Haustier gestorben - Und nun?

    • (1) 11.06.19 - 10:36

      Guten morgen
      mein Sohn (8Jahre) ist derzeit sehr traurig, sein geliebter Hamster ist gestern gestorben.
      Es war bzw ist das erste mal das er mit dem Thema Tot konfrontiert wurde..
      Nun wollen wir ihn heute beerdigen.
      Er wünscht sich sehr wieder ein Haustier..aber hat totale Angst davor das es dann wieder stirbt..
      Wann ist denn ein guter Zeitpunkt für einen neuen Mitbewohner für ihn?
      Sofort? aber das käme mir wie ein billiger Ersatz vor..
      Wie habt ihr das gelöst?
      LG

      • (2) 11.06.19 - 10:47

        Ich würde mit ihm gemeinsam den Hamster beerdigen und dann erstmal ein paar Tage verstreichen lassen.

        Es ist ja nicht grundsätzlich verwerflich nach dem Tod eines Haustieres ein neues anzuschaffen. Aber ein wenig Zeit dazwischen vergehen lassen finde ich wichtig, genau aus dem Grund, den du genannt hast: ein Lebewesen wird nicht einfach ausgetauscht.

        Du kennst deinen Sohn am besten und merkst, ob er vielleicht nach ein paar Tagen gar nicht mehr so dringend einen Hamster/ein Haustier möchte.

        Sterben wird dieses natürlich auch irgendwann. Das gehört dazu, aber "Angst" muss man davor nicht haben. Es ist traurig, aber Menschen können das verarbeiten. Auch Kinder.

        (Wobei ich jetzt ein bisschen Off-topic erwähnen möchte, dass Hamster nachtaktiv sind und daher nicht unbedingt für Kinder geeignet. Stress kann ihre Lebenserwartung- die ja eh schon nicht so lang ist- deutlich verkürzen).

        (3) 11.06.19 - 10:52

        Huhu,

        ja, es ist schwer, wenn man das erste Mal im Leben mit dem Tod konfroniert wird.
        Ihr macht das schon sehr gut, mit der Beerdigung. Dann kann euer Sohn nochmal richtig Abschied nehmen.
        Für viele Erwachsene mag die Trauer über einen toten Hamster lächerlich wirken, doch das ist es nicht.

        Ich würde erst mal ein paar Wochen abwarten und erst dann wieder über ein neues Haustier nachdenken.

        Vielleicht solltest du noch darüber nachdenken, ob ein Haustier mit einer höheren Lebenserwartung in Frage käme...ein Meerschweinchen zum Beispiel?

        LG

        • (4) 11.06.19 - 11:21

          Hi,

          "Vielleicht solltest du noch darüber nachdenken, ob ein Haustier mit einer höheren Lebenserwartung in Frage käme...ein Meerschweinchen zum Beispiel?"
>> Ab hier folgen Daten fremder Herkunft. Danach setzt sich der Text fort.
-- ==== Sys2Proof/Machine/Snapshot.lean ====
section
/-! DEFINITION. Snapshots (R411-R421): steps, the cut, the image kept and drained, and its completion. -/

namespace Sys2Proof.Machine

/-- The function of firmware whose mailbox takes a request (R24, R427). -/
def mailboxOf (ev : Instr) : Nat :=
  match ev with
  | .version | .spdmRequest => 0
  | .queueEnable | .queueTeardown | .pasidInvalidate => 1
  | .unmap | .protect | .migrate | .consistCreate | .consistDestroy => 3
  | .errlogCount => 4
  | .linkState => 5
  | .stepEnter | .stepDone => 6
  | .temperature | .power | .pwrLimit => 7
  | _ => 2

/-- A number for who sends it: a bogie, an engine hart, a remote verifier, or the PF driver. -/
def mailSender (ev : Instr) (a : Args) : Nat :=
  match ev, a.req.src with
  | .spdmRequest, _ => 1
  | .version, .task g _ | .linkState, .task g _ | .temperature, .task g _ | .power, .task g _ | .errlogCount, .task g _ => 2 + g
  | .version, .hart d h | .linkState, .hart d h | .temperature, .hart d h | .power, .hart d h | .errlogCount, .hart d h
  | .stepEnter, .hart d h | .stepDone, .hart d h => 1538 + d * 22 + h
  | _, _ => 0

/-- A request waits in its mailbox (R427), which delivers in order for each sender and receiver: they are its lane. -/
def State.mail (s : State) (ev : Instr) (a : Args) : State :=
  { s with sys := { s.sys with waiting := s.sys.waiting ++ [{ ev := ev, arg := a, lane := some (9000 + mailboxOf ev, mailSender ev a) }] } }

/-- A mailbox request of the firmware (R427): while a new image takes over, it waits for the complex that answers then. -/
def State.service (s : State) (ev : Instr) (f : State → State) : State :=
  if s.sys.update = 2 then s.mail ev s.arg else f s

/-- s stands at or after t, modulo 2^32 (R413, R414). -/
def atOrAfter (s t : BitVec 32) : Bool := decide ((s - t).toNat < 2 ^ 31)

/-- The collective harts of the module: die and hart (R233). -/
def collectiveHarts : List (Nat × Nat) := (List.range 8).flatMap fun d => (List.range 4).map fun h => (d, 16 + h)

/-- The harts that run routines: the collective and the snapshot harts. -/
def engineHarts : List (Nat × Nat) := (List.range 8).flatMap fun d => (List.range 6).map fun h => (d, 16 + h)

/-- The collective harts that hold a context's routine. -/
def State.routineHarts (s : State) (c : Nat) : List (Nat × Nat) :=
  collectiveHarts.filter fun e => (s.hart e.1 e.2).loaded == some c

/-! ### Steps (R411, R414) -/

/-- STEP_ENTER waits for the cut: the snapshot is Armed or cutting, and the step is its step or a later one. -/
def Snap.holds (x : Snap) (step : BitVec 32) : Bool :=
  (x.state == 1 || (x.state == 2 && decide (x.advanced.length < 8))) && atOrAfter step x.step

/-- The request of an engine hart's TRAP that waits for a reply. -/
def Hart.trapReq (x : Hart) (d h : Nat) : Option Req :=
  (x.transit.find? fun t => match t.op with
    | .trap 0x601 _ => true
    | _ => false).map fun t => t.req (.hart d h)

/-- STEP_ENTER (R411): answered, or held until the cut. -/
def stepEnter (d h : Nat) (q : Req) (s : State) : State :=
  match q.op with
  | .trap _ a =>
    let x := s.hart d h
    let step : BitVec 32 := a.setWidth 32
    if (s.ctx q.ctx).snap.holds step then s.setHart d h { x with asking := some step }
    else (s.setHart d h { x with entered := Tab.put x.entered q.ctx step }).answer s.hub q 0 0
  | _ => s

/-- The held STEP_ENTER requests of a context answered that its snapshot holds no more (R414 step 3); a Frozen context's wait for its THAW
(R421). -/
def State.answerHeld (s : State) (c : Nat) : State :=
  if (s.ctx c).state = 5 ∨ (s.ctx c).freezing then s
  else
    engineHarts.foldl (fun s e =>
      let x := s.hart e.1 e.2
      match x.asking, x.trapReq e.1 e.2 with
      | some step, some q =>
        if q.ctx ≠ c ∨ (s.ctx c).snap.holds step then s
        else (s.setHart e.1 e.2 { x with asking := none, entered := Tab.put x.entered c step }).answer s.hub q 0 0
      | _, _ => s) s

/-- STEP_DONE (R411). -/
def stepDone (d h : Nat) (q : Req) (s : State) : State :=
  match q.op with
  | .trap _ a =>
    let x := s.hart d h
    (s.setHart d h { x with finished := Tab.put x.finished q.ctx (a.setWidth 32) }).answer s.hub q 0 0
  | _ => s

/-! ### SNAPSHOT_CUT (R412, R413) -/

/-- An entry of a region table of n entries lies on a page that must first be repaired or that is Restricting: at what home, and where
(R350, R355). -/
def State.tableWaits (s : State) (ctx va n : Nat) : Option (Option Nat × Nat) :=
  (List.range n).findSome? fun i =>
    match s.copyRead s.hub ctx (va + 16 * i) 16 with
    | .wait home => some (home, va + 16 * i)
    | _ => none

/-- A region table read: none where it cannot be read, a reserved field is nonzero, an entry lies outside its range or two regions
overlap. -/
def State.regionTable (s : State) (ctx va n : Nat) : Option (List (Nat × Nat)) :=
  let l := (List.range n).mapM fun i =>
    match s.copyRead s.hub ctx (va + 16 * i) 16 with
    | .bytes b false =>
      let w := natOfBytes b
      let a := w % 2 ^ 64
      let k := w / 2 ^ 64 % 2 ^ 32
      if w / 2 ^ 96 ≠ 0 ∨ a % 65536 ≠ 0 ∨ k = 0 then none else some (a, k)
    | _ => none
  match l with
  | none => none
  | some l =>
    if (List.range l.length).all fun i => (List.range i).all fun j =>
        let x := (l[i]?).getD (0, 0)
        let y := (l[j]?).getD (0, 0)
        decide (x.1 + x.2 * 65536 ≤ y.1) || decide (y.1 + y.2 * 65536 ≤ x.1) then some l else none

/-- SNAPSHOT_CUT as F6 takes it (R413, R428): Armed, or refused with the number of the failing check. -/
def State.snapshotCut (s : State) (ctx : Nat) (p : Vec) : Except Nat State :=
  let step : BitVec 32 := (dword p 1).setWidth 32
  let base := (dword p 2).toNat
  let called := collectiveHarts.any fun e =>
    let x := s.hart e.1 e.2
    ((Tab.find x.entered ctx).any fun n => atOrAfter n step) ||
      (x.asking.any (fun n => atOrAfter n step) && (x.trapReq e.1 e.2).any fun q => q.ctx == ctx)
  if !bit s.sys.accept 2 then .error 2
  else if called then .error 1
  else if (s.ctx ctx).snap.state ≠ 0 then .error 2
  else
    match s.regionTable ctx (dword p 5).toNat (dword p 6).toNat with
    | none => .error 3
    | some l =>
      let e := peerEntry s ctx base
      if !(region base == .peerWindow) || !bit e 0 || !bit e 2 || !s.mappedWritable ctx (dword p 4).toNat then .error 4
      else
        .ok ((s.setSnap ctx { state := 1, step := step, base := base, cap := (dword p 3).toNat, record := (dword p 4).toNat, regions := l }).add
          [{ ev := .snapshotCutTaken, arg := { c := ctx }, due := s.clock + 1 }])

/-! ### The cut (R414) -/

/-- Both conditions of R414 hold. -/
def State.cutNow (s : State) (c : Nat) : Bool :=
  let S := (s.ctx c).snap.step
  (s.routineHarts c).all fun e =>
    let x := s.hart e.1 e.2
    let entered := Tab.find x.entered c
    let finished := Tab.find x.finished c
    (S == 0 || (entered.isNone && finished.isNone) || (finished.any fun f => atOrAfter f (S - 1))) && !(entered.any fun f => atOrAfter f S)
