/-- R172, R183, R184, R186, R298: a load that the witness makes once gets the bytes that its home holds, or POISON; a bogie that drops words
acknowledges, and with the last acknowledgement the store or atomic is performed; a stalled load's line reaches the core, which goes on.

R123, R133, R184: the answer to a request of a task: its entry is performed and leaves the list; an awaited value is the next triggering
message of its frame, and one that failed is the fault of its word. -/
def Obligations.HomesServeReads : Prop :=
  (∀ (s : State) (l : Leaf),
     let a := s.arg
     let q := a.req
     (∀ va n, q.op = .load va n true → a.n = 3 → region va = .glob → AtHome s a.d q l →
       (s.poisoned l va = false → Does .loadFill s fun t =>
         t.mem = s.mem ∧ Answers s t a.d q (BitVec.ofNat 64 (natOfBytes (s.readBytes (l.phys va) n))) 0) ∧
       (s.poisoned l va = true → Does .loadFill s fun t => t.mem = s.mem ∧ Answers s t a.d q 0 0x10)) ∧
     (∀ f r e, a.n = 0 → (s.bogie a.g).stack = f :: r → (s.bogie a.g).phase = .stalled a.va → f.cpu.pfx.mod = none →
       (s.bogie a.g).tlb.find? (fun e => e.covers f.ctx a.va) = some e → e.cls = 0 → s.leaf f.ctx a.va = some l → l.cls = 0 →
       l.home a.va = dieOf a.g → s.blocked (dieOf a.g) f.ctx a.va l = false → l.syn = false → (s.bogie a.g).l1 = [] → (s.bogie a.g).transit = [] →
       Does .loadFill s fun t => (t.bogie a.g).phase = .running ∧
         ∃ x ∈ (t.bogie a.g).l1, x.ctx = f.ctx ∧ x.va = a.va / 32 * 32 ∧ x.valid = BitVec.allOnes 32 ∧ x.poison = s.poisoned l a.va ∧
           ∀ k < 32, Tab.get x.data 0 k = s.readByte (l.phys (a.va / 64 * 64) + (a.va / 32 * 32 % 64 + k))) ∧
     (a.flag = false → Does .dropReceived s fun t => (t.bogie a.g).l1 = ((s.bogie a.g).dropTouched q.ctx q.op).l1 ∧ t.mem = s.mem ∧
       (dieOf a.g = a.d → UnderWay t .dropReceived fun b => b = { a with flag := true })) ∧
     (∀ p, (s.die a.d).dropping = [p] → p.req = q → a.flag = true →
       (p.owed.erase a.g = [] → Does .dropReceived s fun t => (t.die a.d).dropping = [] ∧ t.bogies = s.bogies ∧
         (∀ bytes rel bp note, q.op = .store bytes rel bp note → Answers s t a.d q 0 0) ∧
         (∀ va n f x y ord, q.op = .atomic va n f x y ord .reg → Answers s t a.d q (BitVec.ofNat 64 p.old) 0)) ∧
       (p.owed.erase a.g ≠ [] → Does .dropReceived s fun t =>
         (t.die a.d).dropping = [{ p with owed := p.owed.erase a.g }] ∧ t.bogies = s.bogies))) ∧
  (∀ (s : State) (f : Frame) (r : List Frame) (x : Transit) (g uid : Nat),
     let a := s.arg
     let b := s.bogie g
     a.req.src = .task g uid → a.m ≠ 1 → b.transit = [x] → x.id = a.req.id → b.stack = f :: r → b.phase = .waiting → f.uid = x.uid →
     (∀ y ∈ r, y.uid ≠ f.uid) →
     (∀ w va n sync, f.await = some w → x.op = .load va n sync → region va = .glob →
       let answered := fun (v : Except (Nat × Word) Word) => Does .storePerformed s fun t => (t.bogie g).transit = [] ∧
         (t.bogie g).stack = { f with await := some { w with started := true, reply := some v } } :: r ∧
         UnderWay t .triggerDelivery (fun c => c.g = g) ∧ OnlyBogie s t g
       (a.n = 0 → answered (.ok a.val)) ∧
       (a.n = 0x10 → answered (.error (0x10, BitVec.ofNat 64 (va / 64 * 64))))) ∧
     (∀ bytes rel bp, x.op = .store bytes rel bp none → Does .storePerformed s fun t =>
       (t.bogie g).transit = [] ∧ (t.bogie g).stack = b.stack ∧ OnlyBogie s t g))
          Nur, damit hier keine falschen Erwartungen aufkommen:

          Meeries müssen IMMER mindestens zu zweit gehalten werden und brauchen einen großen und abwechslungsreichen Auslauf. Die Käfighaltung, wie sie in Zoohandlungen regelmäßig empfohlen wird, ist absolut nicht geeignet für ihre Bedürfnisse. Aber wenn man sich dafür entscheidet, dann kann man sehr viel Spaß mit diesen intelligenten Tieren haben - sie kuscheln nicht unbedingt gerne (kommt aufs Tier an), aber man kann Tricks üben etc.

          • (5) 11.06.19 - 11:34

            Hallo,

            Ich hatte viele Jahre lang mehrere Meerschweinchen, deshalb ist das, was du mir schreibst, nichts Neues für mich.;-)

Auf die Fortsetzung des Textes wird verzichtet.